--- Material for the task ---

/-- The field bits of a handler operation below its opcode (11 R263, R266). -/
def handlerMask : Nat → Option (BitVec 40)
  | 0x00 => some 0
  | 0x01 => some (maskOf 40 [(37, 32), (31, 24)])
  | 0x20 => some (maskOf 40 [(39, 26), (23, 0)])
  | 0x24 => some (maskOf 40 [(31, 0)])
  | 0x25 => some (maskOf 40 [(39, 0)])
  | 0x26 => some (maskOf 40 [(39, 38), (31, 0)])
  | _ => none

/-- Whether the assize accepts a handler operation (11 R266, R268). -/
def handlerOk (w : BitVec 64) : Bool :=
  fld w 63 48 = 0 &&
  match handlerMask (fld w 47 40) with
  | none => false
  | some k => (w.extractLsb' 0 40 &&& ~~~k) == 0 && !(fld w 47 40 = 0x25 && fld w 39 38 = 3) && !(fld w 47 40 = 0x26 && 1 < fld w 39 38)

/-- CODE 0x07: CFG_MSGQ and the handler table (11 R282, R266). -/
def messagesOk (m : Image) (x : Section) : Bool :=
  let q := coreReg m x 26
  1 ≤ fld q 5 0 && fld q 5 0 ≤ 32 && 1 ≤ fld q 13 8 && fld q 13 8 ≤ 32 && fld q 19 16 < fld q 5 0 &&
  (coreHandlers m x).all (fun e => handlerOk e.2)

/-- Clock ceiling of a cooling class in MHz (00 R5). -/
def classCeil : Nat → Nat
  | 0 => 1100
  | 1 => 1900
  | _ => 2200

/-- Module envelope of a cooling class in W. -/
def classEnvelope : Nat → Nat
  | 0 => 1200
  | 1 => 1900
  | _ => 2400

/-- The effective ceiling (R311). -/
def effCeil (cls : Nat) (calBad : Bool) (ceil : Nat) (boost : Bool) : Nat :=
  let c := min ceil (classCeil cls)
  let c := if boost && cls = 2 then c else min c 2000
  if calBad then min c 1100 else c

/-- FLOOR, CEIL and BOOST of an image. -/
def imgClock (m : Image) : Nat × Nat × Bool :=
  match imgOf m 5 with | x :: _ => (secNat m x 0 2, secNat m x 2 2, secNat m x 4 1 = 1) | [] => (0, 0, false)

/-- The effective ceiling under an image. -/
def State.imgCeil (s : State) (m : Image) : Nat :=
  effCeil s.pow.cls.toNat s.pow.calBad (imgClock m).2.1 (imgClock m).2.2

/-- CODE 0x08: CLOCK. -/
def State.clockOk (s : State) (m : Image) : Bool :=
  let k := imgClock m
  let ok := fun (v : Nat) => v % 25 = 0 && 500 ≤ v && v ≤ 2200
  ok k.1 && ok k.2.1 && k.1 ≤ k.2.1 && k.1 ≤ s.imgCeil m

/-- A weir activity from its register (R324). -/
def activityOf (w : Nat) (old : Activity) : Activity :=
  let b := BitVec.ofNat 64 w
  { old with owner := b.extractLsb' 30 3, cls := b.extractLsb' 28 2, budget := b.extractLsb' 0 20 }

/-- The activities that a WEIR section sets. -/
def imgWeir (m : Image) (x : Section) : List Activity :=
  (List.range 256).map (fun n => activityOf (secNat m x (8 + 8 * n) 8) .reset)

/-- CODE 0x09: WEIR (R324, R325). -/
def State.weirOk (s : State) (m : Image) (x : Section) : Bool :=
  let acts := imgWeir m x
  secNat m x 0 8 ≤ classEnvelope s.pow.cls.toNat &&
  acts.all (fun a => !(a.cls == 0 && a.budget == 0xFFFFF)) &&
  ((acts.filter (fun a => a.cls == 0)).map (fun a => a.budget.toNat)).sum ≤ 15625

/-- The FABRIC section (15 R361). -/
def fabricOf (m : Image) (x : Section) : FabricConfig :=
  { modid := BitVec.ofNat 16 (secNat m x 0 2), role := BitVec.ofNat 8 (secNat m x 2 1), flow := BitVec.ofNat 8 (secNat m x 3 1),
    mgrid := BitVec.ofNat 16 (secNat m x 4 2), nmod := BitVec.ofNat 16 (secNat m x 6 2), ports := BitVec.ofNat 8 (secNat m x 8 1),
    route := BitVec.ofNat 128 (secNat m x 16 16),
    spans := (List.range (secNat m x 32 2)).map (fun g => BitVec.ofNat 128 (secNat m x (64 + 16 * g) 16)) }

/-- In direct mode each ROUTE byte names a port, or is 0xFF; the module's own is 0xFF. A standalone module has no fabric. -/
def FabricConfig.routesOk (f : FabricConfig) : Bool :=
  f.role == 0 || f.flow != 0 || (List.range 16).all (fun j =>
    let r := fld f.route (8 * j + 7) (8 * j)
    r = 0xFF || (r < 8 && j ≠ f.modid.toNat))

/-- CODE 0x0A: FABRIC (15 R361). The id of a span group is marked spanning in every core of its partition, under the image's CORE sections or, where it has none, as loaded. -/
def State.fabricOk (s : State) (m : Image) (rs : Vector PartsRecord 8) (x : Section) : Bool :=
  let f := fabricOf m x
  f.modid.toNat ≤ 4095 && f.role.toNat ≤ 2 && f.flow.toNat ≤ 1 && f.mgrid.toNat ≤ 4095 && (f.role != 1 || f.mgrid == f.modid) &&
  1 ≤ f.nmod.toNat && f.nmod.toNat ≤ 4096 && (f.flow != 0 || (f.modid.toNat ≤ 15 && f.nmod.toNat ≤ 16)) && f.routesOk && f.spans.length ≤ 128 &&
  f.spans.all (fun g =>
    let id := fld g 15 8
    fld g 7 0 < 8 && id < 16 && fld g 31 16 ≤ f.modid.toNat && f.modid.toNat < fld g 31 16 + fld g 47 32 &&
    fld g 31 16 + fld g 47 32 ≤ (if f.flow = 0 then 16 else 4096) &&
    (let cs := coresIn rs (Fin.ofNat 8 (fld g 7 0))
     !cs.isEmpty && cs.all (fun c => match coreSection m rs c with
       | some y => fld (coreReg m y 22) (2 * id + 1) (2 * id) = 2
       | none => (s.core c).syn.scopeOf (Fin.ofNat 16 id) = 2)))

/-- TID of an owner table. -/
def ownerTid (t : List (BitVec 128)) : Nat := fld (t.headD 0) 15 0
/-- VER of an owner table. -/
def ownerVer (t : List (BitVec 128)) : Nat := fld (t.headD 0) 63 32
/-- TOTAL of an owner table. -/
def ownerTotal (t : List (BitVec 128)) : Nat := fld (t.headD 0) 111 64

/-- Entries run from an offset without a gap to TOTAL (09 R237). -/
def entriesOk (total : Nat) : Nat → List (BitVec 128) → Bool
  | o, [] => o = total
  | o, e :: es => fld e 39 0 = o && 1 ≤ fld e 63 40 && fld e 111 64 % 64 = 0 && fld e 127 124 = 0 && entriesOk total (o + fld e 63 40) es

/-- A valid owner table (09 R237). -/
def ownerOk (t : List (BitVec 128)) : Bool :=
  let n := fld (t.headD 0) 31 16
  1 ≤ n && n ≤ 4096 && t.length = n + 4 && fld (t.headD 0) 127 112 = 0 && ((t.drop 1).take 3).all (fun w => w == 0) &&
  entriesOk (ownerTotal t) 0 (t.drop 4)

---

__Task instructions__. Read the entries and pick out all lines that include the word "then".

__Response to the task__.
  let c := if boost && cls = 2 then c else min c 2000
  if calBad then min c 1100 else c
    fld g 31 16 + fld g 47 32 ≤ (if f.flow = 0 then 16 else 4096) &&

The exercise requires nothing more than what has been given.